It has been cruelly said that the English have a sense of themselves as a nation, but not as a people. The French or Spanish democrat can point to cataclysms and caesurae in history which have allowed “the people” to define itself and to establish its own tradition and mythology distinct from those of the ruling groups. England has had no such experiences since the well-expunged seventeenth-century revolution, and is still supposed to have a single “history.” Whatever their differences over priorities and interpretations, the liberal historians who have dominated British history have never allowed that the working class might be entitled to see the past as a story with quite different leaders and struggles and tragedies. This has disturbed younger and more radical historians for most of the postwar period, and they have begun—like intellectual nationalists cooking up a culture for a suppressed linguistic group—to compose that missing tradition on their own.
History Workshop is the most impressive collaborative effort that such dissident scholars have so far undertaken. It comes from a large and brilliant group of “social historians,” firmly on the political left, who have been centered for a good many years at Ruskin College, Oxford, and have used its strong connections with the trade unions for research and recruitment. The journal arises from the History Workshop meetings at Ruskin, and from the social history seminar at Oxford. Workshop and seminar in turn owe much to Eric Hobsbawm and the notion of the deviant—whether “lunatic” or “criminal”—as primitive social rebel. During the 1960s stormy arguments used to rattle the Oxford seminar windows over the role of “mad doctors” in eighteenth-century England or—to recall a particularly wild controversy—about whether bushwhackers in Van Diemen’s Land in 1810 were palaeo-socialists or thieving bums.
The Journal is far broader than that. Its aim is “to bring the boundaries of history closer to people’s lives,” and it includes discussions of work, family, sex barriers, industrialism, schools, homes. It is scholarly and also, as something of this kind should be, a pleasure for the nonspecialist imagination.
Some features run in both of the first two issues. Tim Mason’s two-part examination of “Women in Germany, 1925-1940” provides statistics and analysis for one of the mysteries of German studies: the failure of the Nazis to conscript or even effectively to mobilize women for rearmament and the war effort, and the way in which the regime’s distrust of the population, rather than its official “home and babies” ideology, frustrated the efforts to get women into industry on any scale. Mason ends with a sharp reflective passage about the role of the family in capitalism (“the small family household is certainly indispensable to business interests, precisely because it is outstandingly wasteful and inefficient”) and about the “higher cynicism” of governments which encourage the family as an agency that will reconcile it to the increasingly alienated world outside.
“The Martyrdom of the Mine” is a reprint, also in two parts, of the forgotten memoirs of a Victorian coal-miners’ organizer, and there is also an account of how nineteenth-century railway workers developed their own intricate and dedicated discipline. Two excellent articles discuss history on television—an interest in the mass consumption of history and its packaging is typical of the Workshop. In the first Jerry Kuehl describes his problems in producing the “World at War” series for British television and in the second Gudie Lawaetz gives an account of making her impressive film compiling the history of May’68 in Paris.

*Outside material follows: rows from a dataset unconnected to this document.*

-- ==== Sys2Proof/Machine/Valve.lean ====
section
/-! DEFINITION. Valve and solenoid drive, functions 22 to 29: regulation, profiles, the boost rail, load faults, closing detection,
deferred commands and the opcodes of class 0x6 (08_valve_drive.md). -/

namespace Sys2Proof.Machine

/-! ## Channels and pairs -/

/-- The handle of a channel (08 R228). -/
abbrev hValve (c : Fin 16) : Word := mkHandle 2 0x03 c.val

/-- The handle of a pair (08 R228), the source of its errors (R252). -/
abbrev hPair (k : Fin 8) : Word := mkHandle 2 0x04 k.val

/-- The pair of a channel (08 R228). -/
abbrev pairOf (c : Fin 16) : Fin 8 := ⟨c.val / 2, by omega⟩

/-- The even channel of a pair. -/
abbrev evenOf (k : Fin 8) : Fin 16 := ⟨2 * k.val, by omega⟩

/-- The odd channel of a pair. -/
abbrev oddOf (k : Fin 8) : Fin 16 := ⟨2 * k.val + 1, by omega⟩

/-- A channel is the odd one of its pair. -/
abbrev isOdd (c : Fin 16) : Bool := c.val % 2 == 1

/-- The other channel of a pair. -/
def partnerOf (c : Fin 16) : Fin 16 := if isOdd c then evenOf (pairOf c) else oddOf (pairOf c)

/-- The function of a pair (08 R228). -/
abbrev pairFunc (k : Fin 8) : Nat := 22 + k.val

/-- A change of a channel. -/
def Dev.onValve (s : Dev) (c : Fin 16) (f : Valve → Valve) : Dev := { s with valves := vmod s.valves c f }

/-- A change of a pair. -/
def Dev.onPair (s : Dev) (k : Fin 8) (f : Pair → Pair) : Dev := { s with pairs := vmod s.pairs k f }

/-- The pair of a channel is one channel (08 R240). -/
def Dev.par (s : Dev) (c : Fin 16) : Bool := s.pairs[(pairOf c).val].par

/-- The channel whose profile a half runs: the even one of a paralleled pair (08 R240). -/
def Dev.lead (s : Dev) (c : Fin 16) : Fin 16 := if s.par c then evenOf (pairOf c) else c

/-- The odd handle of a paralleled pair (08 R240). -/
def Dev.oddPar (s : Dev) (c : Fin 16) : Bool := s.par c && isOdd c

/-- A change of both halves of a paralleled pair, or of the channel alone. -/
def Dev.onHalves (s : Dev) (c : Fin 16) (f : Valve → Valve) : Dev :=
  if s.par c then (s.onValve (evenOf (pairOf c)) f).onValve (oddOf (pairOf c)) f else s.onValve c f

/-! ## Currents -/

/-- A current in mA as a DAC code; each half of a paralleled pair regulates half of it (08 R230, R240). -/
def codeOf (ma rshunt : Nat) (par : Bool) : Nat := (roundDiv ((ma * rshunt : Nat) : Int) (if par then 800 else 400)).toNat

/-- A set-point in Q16.16 mA as a DAC code (08 R230). -/
def codeOfSp (sp rshunt : Nat) (par : Bool) : Nat :=
  (roundDiv ((sp * rshunt : Nat) : Int) ((if par then 800 else 400) * 65536)).toNat

/-- The step of the dither as a part of its amplitude in 1/32, from -32 to 32 (08 R234). -/
def Valve.dithStep (v : Valve) : Int :=
  if v.cur.dithF = 0 then 0
  else if v.cur.tri then (if v.dith < 32 then -32 + 2 * (v.dith : Int) else 32 - 2 * ((v.dith : Int) - 32))
  else if v.dith = 0 then 32 else -32

/-- The set-point in effect: FAIL_I in fail position PROP, otherwise the one written, clamped at PROP_MAX (08 R246, R253). -/
def Valve.effSp (v : Valve) : Nat := if v.failpos && v.fail == 2 then v.failI * 65536 else min v.sp (v.cur.propMax * 65536)

/-- The threshold of PROP: the set-point with its dither, corrected by half the ripple of the previous chop (08 R234). -/
def Valve.propCode (v : Valve) (par : Bool) : Nat :=
  let x := roundDiv ((v.effSp * v.rshunt : Nat) * (3200 + (v.cur.dithA : Int) * v.dithStep))
    ((if par then 800 else 400) * 65536 * 3200)
  (clampI 0 1023 (x + (match v.ripple with
    | some n => Config.halfRipple n
    | none => 0))).toNat

/-- The threshold of the phase that runs. -/
def Valve.phaseCode (v : Valve) (par : Bool) : Nat :=
  match v.phase with
  | .boost => codeOf v.cur.iBoost v.rshunt par
  | .peak => codeOf v.cur.iPeak v.rshunt par
  | .hold => codeOf v.cur.iHold v.rshunt par
  | .prop => v.propCode par
  | _ => 0

/-- The decay of a phase is the fast one (08 R232, R246). -/
def Valve.fastIn (v : Valve) : VPhase → Bool
  | .boost => v.cur.dec.getLsbD 0
  | .peak => v.cur.dec.getLsbD 1
  | .hold | .prop => v.cur.dec.getLsbD 2
  | _ => v.cur.dec.getLsbD 3

/-- The code of a phase (08 R237). -/
def VPhase.code : VPhase → Nat
  | .idle => 0 | .boost => 2 | .peak => 3 | .hold => 4 | .prop => 5 | .off => 6 | .fault => 7

/-- A channel regulates or boosts. -/
def Valve.runs (v : Valve) : Bool := v.phase == .boost || v.phase == .peak || v.phase == .hold || v.phase == .prop

/-- A channel is on (08 R229). -/
def Valve.isOn (v : Valve) : Bool := v.runs || v.chop == .slow

/-- A channel needs its node powered (08 R229, R232). -/
def Valve.demands (v : Valve) : Bool := v.chop == .on || v.chop == .slow

/-! ## The shared node -/

/-- A fast decay is replaced by a slow one while the partner is on (08 R233), and while it holds the rail, since the node is then at VBOOST
(R229, R238). An OFF decay that has started on this TCLK is judged at its end, when all that it brings has come about (R254, `valveTick`). -/
def Dev.substDecay (s : Dev) (c : Fin 16) : Dev :=
  let v := s.valves[c.val]
  let q := partnerOf c
  if v.chop == .fast && !(v.phase == .off && v.offAt == some s.now) && !s.par c && ((s.valves[q.val]).isOn || s.pairs[(pairOf c).val].rail == some (isOdd q)) then
    let s := s.onValve c fun v => { v with chop := .slow, subst := true, substLogged := true }
    if v.substLogged then s
    else (s.report (hPair (pairOf c)) (pairFunc (pairOf c)) .warn LG_VALVE_DECAY_SUBST (mkWord [(0, 3, v.phase.code)])).1
  else s

/-- The gates that the pair's demands ask for: some true BGk, some false HSGk (08 R229). -/
def Dev.wantGate (s : Dev) (k : Fin 8) : Option Bool :=
  if s.pairs[k.val].rail.isSome then some true
  else if (s.valves[(evenOf k).val]).demands || (s.valves[(oddOf k).val]).demands then some false
  else none

/-- The gates follow, a change between them passing through 100 ns with both off (08 R229). -/
def Pair.gates (p : Pair) (want : Option Bool) : Pair :=
  let was : Option Bool := if p.bg then some true else if p.hsg then some false else none
  if want = was then p
  else
    let dead := if was.isSome then was else p.dead
    match want with
    | none => { p with bg := false, hsg := false, dead }
    | some g =>
      if dead.isSome && dead != some g then { p with bg := false, hsg := false, dead }
      else { p with bg := g, hsg := !g, dead := none }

There is much in these two issues about archives and the editors plan regular articles about museums “for the people” (e.g., the accounts in these two issues of museums in Buckinghamshire, Emilia, and at Ironbridge Gorge in Shropshire). Three articles about workers’ libraries show another continuing interest of the Workshop group. In my view, the most interesting articles, apart from Tim Mason’s, are Gwyn Williams’s superb essay in the first issue on “Welsh Indians: The Madoc Legend and the First Welsh Radicalization” and Charles van Onselen’s “Randlords and Rotgut” in the second. Williams explains why Welsh Jacobins had to prove that North American Indians were descendants of Madoc, prince of Gwynedd; van Onselen examines the distilling racket in the Rand gold rush. Both are intelligent, revealing, and frequently funny. This journal is, to my mind, the most promising new start in British historical studies in years.